Top of Data shown

-- ==== Sys2Proof/WellFormed.lean ====
section
/-! DEFINITION. Well-formedness of decoded data. An `Instr` needs no check: each operand's type is exactly as wide as its
field (spec/30_encoding.md R92), so no term of `Instr` is ill-formed. The six `Fields` do need one, because they overlap
(spec/00_scope.md R9): not every six values come from one word. -/

namespace Sys2Proof

/-- `kk = y * 16 + n` (R9). -/
def Fields.kkAgrees (f : Fields) : Bool := f.kk == f.y ++ f.n

/-- `nnn = x * 256 + kk` (R9). -/
def Fields.nnnAgrees (f : Fields) : Bool := f.nnn == f.x ++ f.kk

/-- The six fields are those of one word (R9). -/
def Fields.wellFormed (f : Fields) : Bool := f.kkAgrees && f.nnnAgrees

end Sys2Proof
end

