-- ==== Sys2Proof/Machine/Ops.lean ====
section
/-! DEFINITION. The named operations over memory, registers, stack and control (spec/00_scope.md R10, spec/20_memory.md),
the entry into the halt (spec/60_exceptions.md R254), and the timer tick (spec/40_cycle_and_dispatch.md R127). -/

namespace Sys2Proof.Machine

/-! ### Memory -/

/-- `A12`: the 12-bit address the memory port sees (R10, R63, D4). -/
def a12 (a : Nat) : Nat := a % Config.memSize

/-- What address `a` reads as while nothing has been written there: the contents after `Create`, a font byte at
`FONT_BASE .. FONT_BASE + 79` and 0 elsewhere (R40, R41, R42). The font lies below `0x200` whatever its base. -/
def resetByte (f : Font) (a : Nat) : Byte :=
  if Config.progBase ≤ a then 0
  else if h : f.base.val ≤ a ∧ a < f.base.val + 80 then f.table[a - f.base.val]'(by omega) else 0

/-- The canonical form of a memory: addresses strictly rising and within the 4096 of R60, no entry equal to what its
address reads as unlisted. -/
abbrev Memory.wf (f : Font) (m : Memory) : Prop :=
  m.Pairwise (fun c d => c.1 < d.1) ∧ ∀ c ∈ m, c.1 < 4096 ∧ c.2 ≠ resetByte f c.1

/-- The byte at address `a` (R10 `MEM[a]`). -/
def Memory.read (f : Font) (m : Memory) (a : Nat) : Byte :=
  match m.find? (fun c => c.1 == a) with
  | some c => c.2
  | none => resetByte f a

/-- Put an entry before the first one with a larger address. -/
def Memory.insert (c : Host.Cell) : Memory → Memory
  | [] => [c]
  | d :: m => if c.1 < d.1 then c :: d :: m else d :: Memory.insert c m

/-- Store byte `b` at address `a`; an address that gets its reset byte back is unlisted again. -/
def Memory.write (f : Font) (m : Memory) (a : Nat) (b : Byte) : Memory :=
  if b = resetByte f a then m.filter (fun c => c.1 != a)
  else Memory.insert (a, b) (m.filter (fun c => c.1 != a))

/-- Give `0x000 .. 0x1FF` their reset contents back (R292): those addresses are unlisted again. -/
def Memory.repairReserved (m : Memory) : Memory := m.filter (fun c => Config.progBase ≤ c.1)

/-- `MemRead(a, 1)` (R10, R63). -/
def State.readByte (s : State) (a : Nat) : Byte := Memory.read s.font s.mem (a12 a)

/-- `MemWrite(a, 1, b)` (R10, R63). -/
def State.writeByte (s : State) (a : Nat) (b : Byte) : State :=
  { s with mem := Memory.write s.font s.mem (a12 a) b }

/-- `MemRead(a + k, 1)` for `k` in `0 .. n - 1` (R65, R67). -/
def State.readBytes (s : State) (a n : Nat) : List Byte := (List.range n).map (fun k => s.readByte (a + k))

/-- `MemWrite(a + k, 1, bytes[k])` for each byte in turn (R65, R67). -/
def State.writeBytes (s : State) (a : Nat) : List Byte → State
  | [] => s
  | b :: bytes => (s.writeByte a b).writeBytes (a + 1) bytes

/-! ### Registers -/

/-- `V[x]` read (R10, R21): no register is hard-wired. -/
def State.getV (s : State) (x : Nibble) : Byte := s.v[x.toNat]'(x.isLt)

/-- `V[x] <- b` (R10, R21). -/
def State.setV (s : State) (x : Nibble) (b : Byte) : State := { s with v := s.v.set x.toNat b x.isLt }

/-- `VF`, register 15 (R21, R22). -/
def vf : Nibble := 0xF

/-- `I <- w` (R23). -/
def State.setI (s : State) (w : Word) : State := { s with i := w }

/-- `DT <- b` (R29). -/
def State.setDt (s : State) (b : Byte) : State := { s with dt := b }

/-- `ST <- b` (R30). -/
def State.setSt (s : State) (b : Byte) : State := { s with st := b }

/-! ### Control -/

/-- `PC <- PC + 2`, modulo `2^16` (R24, R125). -/
def State.advance (s : State) : State := { s with pc := s.pc + 2 }

/-- `PC <- PC + 4` if the condition holds, else `PC <- PC + 2` (R125). -/
def State.skipIf (s : State) (c : Bool) : State := { s with pc := if c then s.pc + 4 else s.pc + 2 }

/-- `PC <- target` (R125). -/
def State.jumpTo (s : State) (target : Word) : State := { s with pc := target }

/-- Push a return address: `STACK[SP] <- w; SP <- SP + 1`, or nothing when `SP = 16` (R25, R142). -/
def State.push (s : State) (w : Word) : Option State :=
  if h : s.sp.val < 16 then
    some { s with stack := s.stack.set s.sp.val w h, sp := ⟨s.sp.val + 1, by omega⟩ }
  else none

/-- Pop a return address: `SP <- SP - 1`, then `STACK[SP]`, which is not erased; nothing when `SP = 0` (R25, R26, R140). -/
def State.pop (s : State) : Option (Word × State) :=
  if h : 0 < s.sp.val then
    some (s.stack[s.sp.val - 1]'(by omega), { s with sp := ⟨s.sp.val - 1, by omega⟩ })
  else none

/-- Taking a fatal condition: nothing is written but `HALT <- e` (R128, R254, D8). There is no handler, no vector and no
return: only `Create` and `Reset` clear `HALT` (R256). -/
def State.enterHalt (s : State) (e : Fatal) : State := { s with halt := some e }

/-! ### Framebuffer -/

/-- `FB[px, py]` (R28). -/
def Framebuffer.pixel (fb : Framebuffer) (px : Fin 64) (py : Fin 32) : Bool := fb[py.val][px.val]

/-- `FB[px, py] <- FB[px, py] ^ 1` (R211). -/
def Framebuffer.flip (fb : Framebuffer) (px : Fin 64) (py : Fin 32) : Framebuffer :=
  fb.set py.val (fb[py.val].set px.val (!fb[py.val][px.val]))

/-- All 2048 pixels 0 (R210). -/
def Framebuffer.clear : Framebuffer := Vector.replicate 32 (Vector.replicate 64 false)

/-! ### Timers, random input, report -/

/-- The timer tick: each timer is decremented if it is greater than 0 (R127, R265). -/
def State.tick (s : State) : State :=
  { s with dt := if 0 < s.dt then s.dt - 1 else s.dt, st := if 0 < s.st then s.st - 1 else s.st }

/-- The generator advances: the `rnd` input shows the next free byte (R171, R274, D17; log entry 3). -/
def State.drawNext (s : State) : State := { s with rnd := Config.randomByte s.draws, draws := s.draws + 1 }

/-- `report Unrecognized(PC, w); PC <- PC + 2` (R126, R258). -/
def State.reportUnrecognized (s : State) (w : Word) : State :=
  { s with reports := ⟨s.pc, w⟩ :: s.reports, pc := s.pc + 2 }

end Sys2Proof.Machine
end

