-- ==== Sys2Proof/Certificates/Slice0/Obligations.lean ====
section
/-! DEFINITION. The statements about the machine, each from the numbered rules of spec/. Where a statement rests on a
decision the spec marks as its own (D<n> of spec/92_eei_decisions.md) or on a choice of the model, its docstring says so
and names the log entry. -/

open Sys2Proof Sys2Proof.Machine

/-! ### Encoding (spec/00_scope.md R9, spec/30_encoding.md) -/

/-- The six fields of a word, and how they overlap (R9). -/
def Obligations.FieldsAreCutFromTheWord : Prop :=
  ∀ w : Word,
    (fieldsOf w).fam.toNat = w.toNat / 4096 ∧ (fieldsOf w).x.toNat = w.toNat / 256 % 16 ∧
    (fieldsOf w).y.toNat = w.toNat / 16 % 16 ∧ (fieldsOf w).n.toNat = w.toNat % 16 ∧
    (fieldsOf w).kk.toNat = w.toNat % 256 ∧ (fieldsOf w).nnn.toNat = w.toNat % 4096 ∧
    (fieldsOf w).kk.toNat = (fieldsOf w).y.toNat * 16 + (fieldsOf w).n.toNat ∧
    (fieldsOf w).nnn.toNat = (fieldsOf w).x.toNat * 256 + (fieldsOf w).kk.toNat

/-- Words of the spec's vectors decode to the instructions they stand for (spec/95_test_vectors.md, at least one per
family). That 0x0123 is unrecognized (UNR-1) rests on decisions D30 and D19, and so do the sub-opcode fields compared (log
entry 18). -/
def Obligations.SpecWordsDecode : Prop :=
  decode 0x00E0 = .ok .cls ∧ decode 0x00EE = .ok .ret ∧ decode 0x1204 = .ok (.jp 0x204) ∧
  decode 0x2ABC = .ok (.call 0xABC) ∧ decode 0x3A10 = .ok (.seImm 0xA 0x10) ∧ decode 0x4A10 = .ok (.sneImm 0xA 0x10) ∧
  decode 0x5120 = .ok (.seReg 1 2) ∧ decode 0x6A3F = .ok (.ldImm 0xA 0x3F) ∧ decode 0x70FF = .ok (.addImm 0 0xFF) ∧
  decode 0x8AB4 = .ok (.addReg 0xA 0xB) ∧ decode 0x9120 = .ok (.sneReg 1 2) ∧ decode 0xA20E = .ok (.ldI 0x20E) ∧
  decode 0xBFFF = .ok (.jpV0 0xFFF) ∧ decode 0xC30F = .ok (.rnd 3 0x0F) ∧ decode 0xD12A = .ok (.drw 1 2 0xA) ∧
  decode 0xE29E = .ok (.skp 2) ∧ decode 0xF033 = .ok (.ldB 0) ∧ decode 0x0123 = .error (.unrecognized 0x0123)

/-- Decoding the canonical word of an instruction gives it back, for every instruction and every operand (R91, R92, R100;
the sub-opcode fields compared are decision D19). -/
def Obligations.DecodeOfEncodeIsTheInstruction : Prop :=
  ∀ i : Instr, decode (encode i) = .ok i

/-- A word that decodes to `i` differs from the canonical word of `i` in ignored bits only (R98, R101; D19). -/
def Obligations.DecodeLosesOnlyIgnoredBits : Prop :=
  ∀ (w : Word) (i : Instr), decode w = .ok i → encode i = w &&& ~~~(ignoredBits i)

/-- The dispatch by family (R94 to R98, D19) selects exactly the row of the opcode map with `w & mask = match` (R100,
R124). -/
def Obligations.DispatchSelectsTheMatchingRow : Prop :=
  ∀ (w : Word) (r : OpcodeRow), r ∈ opcodeMap →
    (w &&& r.mask = r.bits ↔ ∃ i, decode w = .ok i ∧ i.row = r)

/-- The unrecognized words are exactly those R99 lists (D19, D30). -/
def Obligations.UnrecognizedWordsAreTheListed : Prop :=
  ∀ w : Word, decode w = .error (.unrecognized w) ↔
    ((fieldsOf w).fam = 0x0 ∧ w ≠ 0x00E0 ∧ w ≠ 0x00EE) ∨
    ((fieldsOf w).fam = 0x8 ∧ (fieldsOf w).n ∈ [0x8, 0x9, 0xA, 0xB, 0xC, 0xD, 0xF]) ∨
    ((fieldsOf w).fam = 0xE ∧ (fieldsOf w).kk ∉ [0x9E, 0xA1]) ∨
    ((fieldsOf w).fam = 0xF ∧ (fieldsOf w).kk ∉ [0x07, 0x0A, 0x15, 0x18, 0x1E, 0x29, 0x33, 0x55, 0x65])

/-! ### Memory (spec/20_memory.md) -/

/-- Fetch is big-endian from `PC` and `PC + 1`, and every address is taken modulo 4096 (R64, R122; the reduction modulo
4096 is decision D4). -/
def Obligations.FetchIsBigEndianAndWraps : Prop :=
  ∀ (s : State) (a : Nat),
    s.fetchWord.toNat = (s.readByte (s.pc.toNat % 4096)).toNat * 256 + (s.readByte ((s.pc.toNat + 1) % 4096)).toNat ∧
    s.readByte (a + 4096) = s.readByte a ∧ ∀ b, s.writeByte (a + 4096) b = s.writeByte a b

/-- Two canonical memories that read alike at every address are the same list: the representation (log entry 9) adds
nothing to the 4096 bytes of R60. -/
def Obligations.CanonicalMemoryIsUnique : Prop :=
  ∀ (f : Font) (m l : Memory), Memory.wf f m → Memory.wf f l →
    (∀ a, a < 4096 → Memory.read f m a = Memory.read f l a) → m = l

/-! ### The cycle (spec/40_cycle_and_dispatch.md) -/

/-- When the word at `PC` decodes to `i` on a running machine, a step is `exec i` followed by the end of the cycle: the
tick, or nothing when the instruction halted the machine (R124, R127; R121 and R128 are decision D8). -/
def Obligations.StepRunsTheDecodedInstruction : Prop :=
  ∀ (s : State) (i : Instr), s.halt = none → decode s.fetchWord = .ok i →
    step s = mapNext (fun t => if t.halt = none then t.tick else t) (exec i s)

Bottom of Data shown

Where a line above contains the word "target", show that line.

/-- `PC <- target` (R125). -/
def State.jumpTo (s : State) (target : Word) : State := { s with pc := target }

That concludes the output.